Und sucht uns nicht in der Führung
In der "Zwickmühle"
Zwei Herren in den „besten" Jahren laden ein zu einer kabarettistischen Abendunterhaltung. Sie – Hans-Günther Pölitz und Lothar Bölck – tun es in dieser Form bereits zum 5.Mal und allein diese Tatsache verspricht ein Feuerwerk der Politsatire, eine in dieser brillanten Form nirgendwo in Deutschlands Kabarettlandschaft so perfekt dargebotene Wortakrobatik, eine mit Intelligenz und politischem Scharfsinn vorgenommene überaus aktuelle Zustandsbeschreibung einer Republik, die „führungslos" mit der AGENDA 2010 in eine Zukunft stolpert. Eine Zukunft, die sehr, sehr schwarz aussieht. So schwarz, dass der bitter-böse, schwarze Humor auch Angst machen kann.
Das temporeich von Regina Pölitz inszenierte Programm, in dem die beiden Magdeburger Kabarettbarden mit nationalen und internationalen Meriten immer ganz sich selbst „spielen" und nur ab und an in Rollen schlüpfen, behandelt in tabuloser Offenheit alles, was unsere Republik derzeit bewegt (oder im Reformstau verharrt) und lässt nach 120 einzigartigen, vor allem das Denken ungemein anstrengende Minuten politischen Entertainments der Spitzenklasse nur das eine Fazit zu: „In Deutschland nichts Neues!". Es sind nicht allein die Themen, wie Gesundheitsreform, Umwelt- und Klimaschutz, Arbeitslosigkeit der Frauen im Osten, Steuerreform, Medien und Generationenkonflikt, die in immer wieder neuen Zusammenhängen Gegenstand der Streitgespräche des Duos Pölitz/Bölck sind. Es ist auch die Art, wie der Zuschauer zum mitdenkenden Partner der beiden Kabarettisten wird, deren satirische Charade natürlich auch ein Angriff auf die Lachmuskeln des Publikums ist.

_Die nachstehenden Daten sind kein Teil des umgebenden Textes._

-- ==== Sys2Proof/Tests/Slice0.lean ====
section
/-! SUPPORT. The model's own tests: ill-formed terms and configurations refused, words written out from 30_encoding.md R91 and R94,
one-step results taken from 95_test_vectors.md, and for each statement with hypotheses a state and operands that meet them. -/

namespace Sys2Proof.Tests

open Sys2Proof Sys2Proof.Machine

/-! ### Small states -/

/-- Reset under the spec's test configuration TC (92_eei_decisions.md D43). -/
def tc : State := State.resetWith Cfg.test

/-- TC under the wrap policy. -/
def tcWrap : State := State.resetWith { Cfg.test with overflowPolicy := .wrap }

/-- The same state performing an operation with ports A and B. -/
def withAB (s : State) (a b : Int) : State := { s with op := { s.op with ports := { a := toReg a, b := toReg b, f := mkRat 0 1 } } }

/-- The same state performing an operation with port F. -/
def withF (s : State) (f : Rat) : State := { s with op := { s.op with ports := { a := 0, b := 0, f := f } } }

/-- The table BUILD_TABLE leaves under the reference table (41_oscillator_table.md R166). -/
def builtTable : Memory := (List.range 256).map fun i => (i, toReg (refTable.getD i 0))

/-- TC in RUNNING, voice 0 as given. -/
def running (c : Cfg) (v : Voice) : State := { State.resetWith c with lifecycle := .running, table := builtTable, voice0 := v }

/-- TC in RUNNING and IDLE, with a trigger value. -/
def idleWith (t : Byte) : State := { running Cfg.test Voice.reset with trig := t }

/-- TC in RUNNING, playing a tone. -/
def toneAt (t : Tone) (phase amp : Word) (x : Nat) : State :=
  running Cfg.test { state := .playing (.tone t), phase := phase, amp := amp, elapsed := BitVec.ofNat 32 x }

/-- TC in RUNNING, in the silent effect. -/
def silentAt (x : Nat) : State := running Cfg.test { state := .playing .silent, phase := 5, amp := 0, elapsed := BitVec.ofNat 32 x }

/-- The responses of an operation that completed without a fault. -/
def resp : Host.Outcome State Fault Refusal → Option (List Value)
  | .next t => if t.fault = .none then some t.responses else none
  | _ => none

/-- The fault code and the info value an operation raised. -/
def raised : Host.Outcome State Fault Refusal → Option (FaultCode × Option Value)
  | .next t => some (t.fault, t.faultInfo.map FaultInfo.info)
  | _ => none

/-- What a tick leaves: state tag, phase, amplitude, elapsed count, trigger, diagnostic record, then the samples. -/
def ticked : Host.Outcome State Fault Refusal → Option (List Int)
  | .next t =>
    if t.fault = .none then
      some ([(t.voice0.state.tag.toNat : Int), t.voice0.phase.toNat, t.voice0.amp.toInt, t.voice0.elapsed.toNat, t.trig.toNat,
        t.lastCtx.toNat] ++ t.out.map fun x => (x.toNat : Int))
    else none
  | _ => none

/-! ### WellFormed: one ill-formed term for each check (30_encoding.md R91, R102) -/

theorem test_wellFormed_tick_refuses : (Instr.tick 256).wellFormed = false := by decide
theorem test_wellFormed_tick_accepts : (Instr.tick 255).wellFormed = true := by decide
theorem test_wellFormed_writeTrigger_refuses : (Instr.writeTrigger 256).wellFormed = false := by decide
theorem test_wellFormed_writeTrigger_accepts : (Instr.writeTrigger 255).wellFormed = true := by decide

/-! ### Configuration checks: one bad configuration for each (00_scope.md R9 to R15) -/

theorem test_config_reference : configOk Cfg.reference = true := by decide
theorem test_config_test : configOk Cfg.test = true := by decide
theorem test_config_geometry_size : checkGeometry 255 24 32 = false := by decide
theorem test_config_geometry_shift : checkGeometry 256 23 32 = false := by decide
theorem test_config_attack_zero : configOk { Cfg.test with attackTime := 0 } = false := by decide
theorem test_config_attack_sizing : configOk { Cfg.reference with attackTime := 250 } = false := by decide
theorem test_config_decay_sizing : configOk { Cfg.reference with decayTime := 250 } = false := by decide
theorem test_config_amplitude : configOk { Cfg.test with maxAmplitude := 32769 } = false := by decide
theorem test_config_duration :
    configOk { Cfg.test with durations := { Cfg.test.durations with silent := 4 } } = false := by decide
theorem test_config_duration_wide :
    configOk { Cfg.test with durations := { Cfg.test.durations with linearB := 4294967296 } } = false := by decide
theorem test_config_law_linear :
    configOk { Cfg.test with laws := { Cfg.test.laws with linearB := Config.law2 } } = false := by decide
theorem test_config_law_descending :
    configOk { Cfg.test with laws := { Cfg.test.laws with descend := Cfg.test.laws.linearB } } = false := by decide
theorem test_config_law_distinct :
    configOk { Cfg.test with laws := { Cfg.test.laws with parabolaB := Config.law2 } } = false := by decide
theorem test_config_output_offset : configOk { Cfg.test with dcOffset := 65536 } = false := by decide
theorem test_config_output_peak : configOk { Cfg.test with peakAmplitude := mkRat 65536 1 } = false := by decide

/-! ### Decoding: every operation's word, bit by bit from R91 and R94 (opc, rsv, ctx, imm8) -/

theorem test_decode_buildTable : decode 0b00000001_00000000_00000000_00000000 = .ok .buildTable := by decide
theorem test_decode_startTimer : decode 0b00000010_00000000_00000000_00000000 = .ok .startTimer := by decide
theorem test_decode_tick : decode 0b00000011_00000000_10000001_00000000 = .ok (.tick 129) := by decide
theorem test_decode_writeTrigger : decode 0b00000100_00000000_00000000_10000110 = .ok (.writeTrigger 134) := by decide
theorem test_decode_readDiag : decode 0b00000101_00000000_00000000_00000000 = .ok .readDiag := by decide
theorem test_decode_mul15 : decode 0b00010000_00000000_00000000_00000000 = .ok .mul15 := by decide
theorem test_decode_div15 : decode 0b00010001_00000000_00000000_00000000 = .ok .div15 := by decide
theorem test_decode_fromInt15 : decode 0b00010010_00000000_00000000_00000000 = .ok .fromInt15 := by decide
theorem test_decode_toInt15 : decode 0b00010011_00000000_00000000_00000000 = .ok .toInt15 := by decide
theorem test_decode_fromFloat15 : decode 0b00010100_00000000_00000000_00000000 = .ok .fromFloat15 := by decide
theorem test_decode_toFloat15 : decode 0b00010101_00000000_00000000_00000000 = .ok .toFloat15 := by decide
theorem test_decode_mul28 : decode 0b00100000_00000000_00000000_00000000 = .ok .mul28 := by decide
theorem test_decode_div28 : decode 0b00100001_00000000_00000000_00000000 = .ok .div28 := by decide
theorem test_decode_fromInt28 : decode 0b00100010_00000000_00000000_00000000 = .ok .fromInt28 := by decide
theorem test_decode_toInt28 : decode 0b00100011_00000000_00000000_00000000 = .ok .toInt28 := by decide
theorem test_decode_fromFloat28 : decode 0b00100100_00000000_00000000_00000000 = .ok .fromFloat28 := by decide
theorem test_decode_toFloat28 : decode 0b00100101_00000000_00000000_00000000 = .ok .toFloat28 := by decide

Die Rollenverteilung zwischen Lothar Bölck und Hans-Günther Pölitz im „Gefecht" der Pointen, den Wortverdrehungen und der Parade der Kalauer gestaltet sich in diesem Programm variabler als sonst. Als Hommage an das legendäre DDR-Sketchduo Herricht/Preil gibt es eine hinreißende Szene zu Klima und Umwelt, bei der beide nichts an Missverständnissen auslassen. Zu den Highlights des Programms gehört neben dem großen Solo von Hans-Günther Pölitz als Bestattungsunternehmer der Firma „Iskra" (im obligatorischen Whisky-Rausch) mit einer an satirischer Boshaftigkeit kaum zu überbietenden „Analyse" der Gesundheitsreform und einem Finanzierungskonzept „Tod auf Raten" ein satirischer Nachschlag auf politische Schlagzeilen der vergangenen Monate, bei dem von Dieter Bohlen über Arnold Schwarzenegger, Friedrich Merz und „Fallschirmspringer" Möllemann, Edmund Stoiber, Wolf Biermann und Erich Honecker bis zu Michel Friedmann und Josef Goebbels der politische Alltag in der „führerlosen" Republik Revue passiert. Und wie durch ständigen Einspruch von Hans-Günther Pölitz von einer vorbereiteten Jugendweihe-Rede Lothar Bölcks nicht mehr viel übrigbleibt und das Ganze in dem Satz: „Was hier bei uns passiert ist nicht Zukunft, sondern finstere Vergangenheit!" mündet, ist einfach Klasse! Das Programm wird u.a. durch einige mit neuen Texten versehene „Puhdys"-Titel zusätzlich gewürzt, Selbst vor einer Version des Brautchores aus Richard Wagners „Lohengrin" schrecken die beiden Kabarettisten zum Vergnügen des Publikums nicht zurück. Die Zukunft scheint ausweglos. Die Führungskräfte brauchen für ihren Zustand der Wirbellosigkeit dringend eine Stütze. Wenigstens gegen die hohe Arbeitslosenquote der Frauen im Osten haben Pölitz und Bölck ein Rezept: „Jede Frau eine Ich-AG!" Zumindest dieser Ratschlag sollte auf das neue Programm „Und sucht uns nicht in der Führung" mehr als neugierig machen.